Viewpoint by Mark Weisbrot
This article was published by The Guardian on November 30, 2018. Mark Weisbrot is Co-Director of the Center for Economic and Policy Research in Washington, D.C., and the president of Just Foreign Policy. He is also the author of “Failed: What the ‘Experts’ Got Wrong About the Global Economy” (2015, Oxford University Press). You can subscribe to his columns here.
WASHINGTON (IDN-INPS) – It was a resounding defeat for the White House and Republican Senate leadership: by a 63-37 majority, the Senate voted on November 28 to advance legislation that would give President Trump 30 days to get the US military out of Saudi Arabia’s genocidal war in Yemen, unless he could get congressional authorization for US military intervention. Which he almost certainly could not.
The vote was procedural, allowing the legislation ― S.J.Res.54, spearheaded by senators Bernie Sanders (I-VT), Mike Lee (R-UT), and Chris Murphy (D-CT) ― to move toward a full Senate vote. But it is widely seen as a reliable indicator of what a Senate vote on the resolution itself would look like.
As such, the Senate’s action was truly historic for a number of reasons. First, there is the magnitude of the war crimes that the Senate is trying to end. Mass starvation has been used as a weapon of war by the Saudis and their Emirati allies, pushing 14 million people to the brink of famine. More than 85,000 children have already died since their bombing campaign began in 2015. As was noted during the Senate debate yesterday, the Saudi and UAE planes have also bombed water treatment plants and other essential civilian infrastructure, leading to a cholera outbreak that has killed thousands of people.
Democratic Senators like Murphy, Lee, and Dick Durbin of Illinois were also unusually frank in the Senate debate. They used words like “involvement” and “participation” to describe the US military role ― in contrast to the fuzzier descriptions of “support” and “complicity” that are often seen in the media.
In a recent interview, Senator Murphy said:
I think there is an American imprint on every single civilian death inside Yemen. We sell them the bombs, we help them with the targeting, we fuel their planes in mid-air, and we give them moral cover. So I don’t think there is any way around complete American culpability for the humanitarian nightmare that is happening there.
In addition to the public educational benefits of this kind of honesty, it’s important as a legal matter because of another historic, path-breaking feature of this Senate action. S.J.Res. 54 represents the first time that the US Senate has invoked the 1973 War Powers Resolution in an effort to end unauthorized US military participation in a war.
The War Powers Resolution states explicitly that the president can only introduce US armed forces into a situation of hostilities or imminent hostilities if there is congressional authorization (with an exception for some responses to attacks on the United States, which no one is claiming would apply in this war).
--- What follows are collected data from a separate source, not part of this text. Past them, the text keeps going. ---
/-! ### setFld -/

@[simp] theorem State.setFld_pending (s : State) (a : Nat) (f : Field) (v : Nat) : (s.setFld a f v).pending = s.pending := rfl
@[simp] theorem State.setFld_powered (s : State) (a : Nat) (f : Field) (v : Nat) : (s.setFld a f v).powered = s.powered := rfl
@[simp] theorem State.setFld_mainGood (s : State) (a : Nat) (f : Field) (v : Nat) : (s.setFld a f v).mainGood = s.mainGood := rfl
@[simp] theorem State.setFld_strapValid (s : State) (a : Nat) (f : Field) (v : Nat) : (s.setFld a f v).strapValid = s.strapValid := rfl
@[simp] theorem State.setFld_strapNode (s : State) (a : Nat) (f : Field) (v : Nat) : (s.setFld a f v).strapNode = s.strapNode := rfl
@[simp] theorem State.setFld_strapSlot (s : State) (a : Nat) (f : Field) (v : Nat) : (s.setFld a f v).strapSlot = s.strapSlot := rfl
@[simp] theorem State.setFld_lidPins (s : State) (a : Nat) (f : Field) (v : Nat) : (s.setFld a f v).lidPins = s.lidPins := rfl
@[simp] theorem State.setFld_sbStrap (s : State) (a : Nat) (f : Field) (v : Nat) : (s.setFld a f v).sbStrap = s.sbStrap := rfl
@[simp] theorem State.setFld_now (s : State) (a : Nat) (f : Field) (v : Nat) : (s.setFld a f v).now = s.now := rfl
@[simp] theorem State.setFld_hubAc (s : State) (a : Nat) (f : Field) (v : Nat) : (s.setFld a f v).hubAc = s.hubAc := rfl
@[simp] theorem State.setFld_staged (s : State) (a : Nat) (f : Field) (v : Nat) : (s.setFld a f v).staged = s.staged := rfl
@[simp] theorem State.setFld_mem (s : State) (a : Nat) (f : Field) (v : Nat) : (s.setFld a f v).mem = s.mem := rfl
@[simp] theorem State.setFld_altered (s : State) (a : Nat) (f : Field) (v : Nat) : (s.setFld a f v).altered = s.altered := rfl
@[simp] theorem State.setFld_ceSeen (s : State) (a : Nat) (f : Field) (v : Nat) : (s.setFld a f v).ceSeen = s.ceSeen := rfl
@[simp] theorem State.setFld_held (s : State) (a : Nat) (f : Field) (v : Nat) : (s.setFld a f v).held = s.held := rfl
@[simp] theorem State.setFld_tracker (s : State) (a : Nat) (f : Field) (v : Nat) : (s.setFld a f v).tracker = s.tracker := rfl
@[simp] theorem State.setFld_queues (s : State) (a : Nat) (f : Field) (v : Nat) : (s.setFld a f v).queues = s.queues := rfl
@[simp] theorem State.setFld_cmds (s : State) (a : Nat) (f : Field) (v : Nat) : (s.setFld a f v).cmds = s.cmds := rfl
@[simp] theorem State.setFld_semWaiters (s : State) (a : Nat) (f : Field) (v : Nat) : (s.setFld a f v).semWaiters = s.semWaiters := rfl
@[simp] theorem State.setFld_lockWaiters (s : State) (a : Nat) (f : Field) (v : Nat) : (s.setFld a f v).lockWaiters = s.lockWaiters := rfl
@[simp] theorem State.setFld_arbs (s : State) (a : Nat) (f : Field) (v : Nat) : (s.setFld a f v).arbs = s.arbs := rfl
@[simp] theorem State.setFld_applies (s : State) (a : Nat) (f : Field) (v : Nat) : (s.setFld a f v).applies = s.applies := rfl
@[simp] theorem State.setFld_ceIndex (s : State) (a : Nat) (f : Field) (v : Nat) : (s.setFld a f v).ceIndex = s.ceIndex := rfl
@[simp] theorem State.setFld_ceCount (s : State) (a : Nat) (f : Field) (v : Nat) : (s.setFld a f v).ceCount = s.ceCount := rfl
@[simp] theorem State.setFld_lfsr (s : State) (a : Nat) (f : Field) (v : Nat) : (s.setFld a f v).lfsr = s.lfsr := rfl
@[simp] theorem State.setFld_power (s : State) (a : Nat) (f : Field) (v : Nat) : (s.setFld a f v).power = s.power := rfl
@[simp] theorem State.setFld_events (s : State) (a : Nat) (f : Field) (v : Nat) : (s.setFld a f v).events = s.events := rfl
@[simp] theorem State.setFld_eventSeq (s : State) (a : Nat) (f : Field) (v : Nat) : (s.setFld a f v).eventSeq = s.eventSeq := rfl
@[simp] theorem State.setFld_eventLost (s : State) (a : Nat) (f : Field) (v : Nat) : (s.setFld a f v).eventLost = s.eventLost := rfl
@[simp] theorem State.setFld_draws (s : State) (a : Nat) (f : Field) (v : Nat) : (s.setFld a f v).draws = s.draws := rfl
@[simp] theorem State.setFld_out (s : State) (a : Nat) (f : Field) (v : Nat) : (s.setFld a f v).out = s.out := rfl
@[simp] theorem State.setFld_lifeLimit (s : State) (a : Nat) (f : Field) (v : Nat) : (s.setFld a f v).lifeLimit = s.lifeLimit := rfl
@[simp] theorem State.setFld_members (s : State) (a : Nat) (f : Field) (v : Nat) : (s.setFld a f v).members = s.members := rfl
@[simp] theorem State.setFld_links (s : State) (a : Nat) (f : Field) (v : Nat) : (s.setFld a f v).links = s.links := rfl
@[simp] theorem State.setFld_fabric (s : State) (a : Nat) (f : Field) (v : Nat) : (s.setFld a f v).fabric = s.fabric := rfl
@[simp] theorem State.setFld_creditHolds (s : State) (a : Nat) (f : Field) (v : Nat) : (s.setFld a f v).creditHolds = s.creditHolds := rfl
@[simp] theorem State.setFld_heldSignals (s : State) (a : Nat) (f : Field) (v : Nat) : (s.setFld a f v).heldSignals = s.heldSignals := rfl
@[simp] theorem State.setFld_lent (s : State) (a : Nat) (f : Field) (v : Nat) : (s.setFld a f v).lent = s.lent := rfl
@[simp] theorem State.setFld_imageUp (s : State) (a : Nat) (f : Field) (v : Nat) : (s.setFld a f v).imageUp = s.imageUp := rfl
@[simp] theorem State.setFld_resetHolds (s : State) (a : Nat) (f : Field) (v : Nat) : (s.setFld a f v).resetHolds = s.resetHolds := rfl
@[simp] theorem State.setFld_warmRun (s : State) (a : Nat) (f : Field) (v : Nat) : (s.setFld a f v).warmRun = s.warmRun := rfl
@[simp] theorem State.setFld_captured (s : State) (a : Nat) (f : Field) (v : Nat) : (s.setFld a f v).captured = s.captured := rfl
@[simp] theorem State.setFld_pendingVeto (s : State) (a : Nat) (f : Field) (v : Nat) : (s.setFld a f v).pendingVeto = s.pendingVeto := rfl
@[simp] theorem State.setFld_engResets (s : State) (a : Nat) (f : Field) (v : Nat) : (s.setFld a f v).engResets = s.engResets := rfl
@[simp] theorem State.setFld_snap (s : State) (a : Nat) (f : Field) (v : Nat) : (s.setFld a f v).snap = s.snap := rfl
@[simp] theorem State.setFld_banks (s : State) (a : Nat) (f : Field) (v : Nat) : (s.setFld a f v).banks = s.banks := rfl
@[simp] theorem State.setFld_accs (s : State) (a : Nat) (f : Field) (v : Nat) : (s.setFld a f v).accs = s.accs := rfl
@[simp] theorem State.setFld_gates (s : State) (a : Nat) (f : Field) (v : Nat) : (s.setFld a f v).gates = s.gates := rfl
@[simp] theorem State.setFld_probs (s : State) (a : Nat) (f : Field) (v : Nat) : (s.setFld a f v).probs = s.probs := rfl
@[simp] theorem State.setFld_replayIds (s : State) (a : Nat) (f : Field) (v : Nat) : (s.setFld a f v).replayIds = s.replayIds := rfl
@[simp] theorem State.setFld_rings (s : State) (a : Nat) (f : Field) (v : Nat) : (s.setFld a f v).rings = s.rings := rfl
@[simp] theorem State.setFld_slivers (s : State) (a : Nat) (f : Field) (v : Nat) : (s.setFld a f v).slivers = s.slivers := rfl
@[simp] theorem State.setFld_brushRuns (s : State) (a : Nat) (f : Field) (v : Nat) : (s.setFld a f v).brushRuns = s.brushRuns := rfl
@[simp] theorem State.setFld_latches (s : State) (a : Nat) (f : Field) (v : Nat) : (s.setFld a f v).latches = s.latches := rfl
@[simp] theorem State.setFld_lentSince (s : State) (a : Nat) (f : Field) (v : Nat) : (s.setFld a f v).lentSince = s.lentSince := rfl
@[simp] theorem State.setFld_nmaUpdates (s : State) (a : Nat) (f : Field) (v : Nat) : (s.setFld a f v).nmaUpdates = s.nmaUpdates := rfl
@[simp] theorem State.setFld_groups (s : State) (a : Nat) (f : Field) (v : Nat) : (s.setFld a f v).groups = s.groups := rfl
@[simp] theorem State.setFld_colls (s : State) (a : Nat) (f : Field) (v : Nat) : (s.setFld a f v).colls = s.colls := rfl
@[simp] theorem State.setFld_redRx (s : State) (a : Nat) (f : Field) (v : Nat) : (s.setFld a f v).redRx = s.redRx := rfl
@[simp] theorem State.setFld_redTx (s : State) (a : Nat) (f : Field) (v : Nat) : (s.setFld a f v).redTx = s.redTx := rfl
@[simp] theorem State.setFld_retracted (s : State) (a : Nat) (f : Field) (v : Nat) : (s.setFld a f v).retracted = s.retracted := rfl
@[simp] theorem State.setFld_stepDigests (s : State) (a : Nat) (f : Field) (v : Nat) : (s.setFld a f v).stepDigests = s.stepDigests := rfl
@[simp] theorem State.setFld_closes (s : State) (a : Nat) (f : Field) (v : Nat) : (s.setFld a f v).closes = s.closes := rfl
@[simp] theorem State.setFld_qps (s : State) (a : Nat) (f : Field) (v : Nat) : (s.setFld a f v).qps = s.qps := rfl
@[simp] theorem State.setFld_sessions (s : State) (a : Nat) (f : Field) (v : Nat) : (s.setFld a f v).sessions = s.sessions := rfl
@[simp] theorem State.setFld_bells (s : State) (a : Nat) (f : Field) (v : Nat) : (s.setFld a f v).bells = s.bells := rfl
@[simp] theorem State.setFld_keys (s : State) (a : Nat) (f : Field) (v : Nat) : (s.setFld a f v).keys = s.keys := rfl
@[simp] theorem State.setFld_sensors (s : State) (a : Nat) (f : Field) (v : Nat) : (s.setFld a f v).sensors = s.sensors := rfl
@[simp] theorem State.setFld_egSent (s : State) (a : Nat) (f : Field) (v : Nat) : (s.setFld a f v).egSent = s.egSent := rfl
@[simp] theorem State.setFld_replayBuf (s : State) (a : Nat) (f : Field) (v : Nat) : (s.setFld a f v).replayBuf = s.replayBuf := rfl
@[simp] theorem State.setFld_pldmTid (s : State) (a : Nat) (f : Field) (v : Nat) : (s.setFld a f v).pldmTid = s.pldmTid := rfl
@[simp] theorem State.setFld_signReqs (s : State) (a : Nat) (f : Field) (v : Nat) : (s.setFld a f v).signReqs = s.signReqs := rfl
@[simp] theorem State.setFld_challenge (s : State) (a : Nat) (f : Field) (v : Nat) : (s.setFld a f v).challenge = s.challenge := rfl
@[simp] theorem State.setFld_debugExpiry (s : State) (a : Nat) (f : Field) (v : Nat) : (s.setFld a f v).debugExpiry = s.debugExpiry := rfl
@[simp] theorem State.setFld_flash (s : State) (a : Nat) (f : Field) (v : Nat) : (s.setFld a f v).flash = s.flash := rfl
@[simp] theorem State.setFld_incLimit (s : State) (a : Nat) (f : Field) (v : Nat) : (s.setFld a f v).incLimit = s.incLimit := rfl
@[simp] theorem State.setFld_update (s : State) (a : Nat) (f : Field) (v : Nat) : (s.setFld a f v).update = s.update := rfl
@[simp] theorem State.setFld_recov (s : State) (a : Nat) (f : Field) (v : Nat) : (s.setFld a f v).recov = s.recov := rfl
@[simp] theorem State.setFld_pend (s : State) (a : Nat) (f : Field) (v : Nat) : (s.setFld a f v).pend = s.pend := rfl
This reiterates what is provided by Article I of the US Constitution, as a number of senators pointed out in Wednesday’s debate. The law also spells out the means by which Congress can assert its constitutional authority to end unauthorized US military participation in a foreign conflict, which is precisely what the Congress is doing.
The historic significance of restoring the constitutional power of Congress on matters of war and peace was not lost on the Trump administration, its allies, and all who believe that war is a presidential prerogative. They lobbied hard to defeat this resolution. US Secretary of State Mike Pompeo and Defense Secretary James Mattis held a classified briefing with senators before the vote, and the White House threatened to veto any such legislation if it passed. But 14 Republicans joined all 47 Democrats and two Independents to rebuke them.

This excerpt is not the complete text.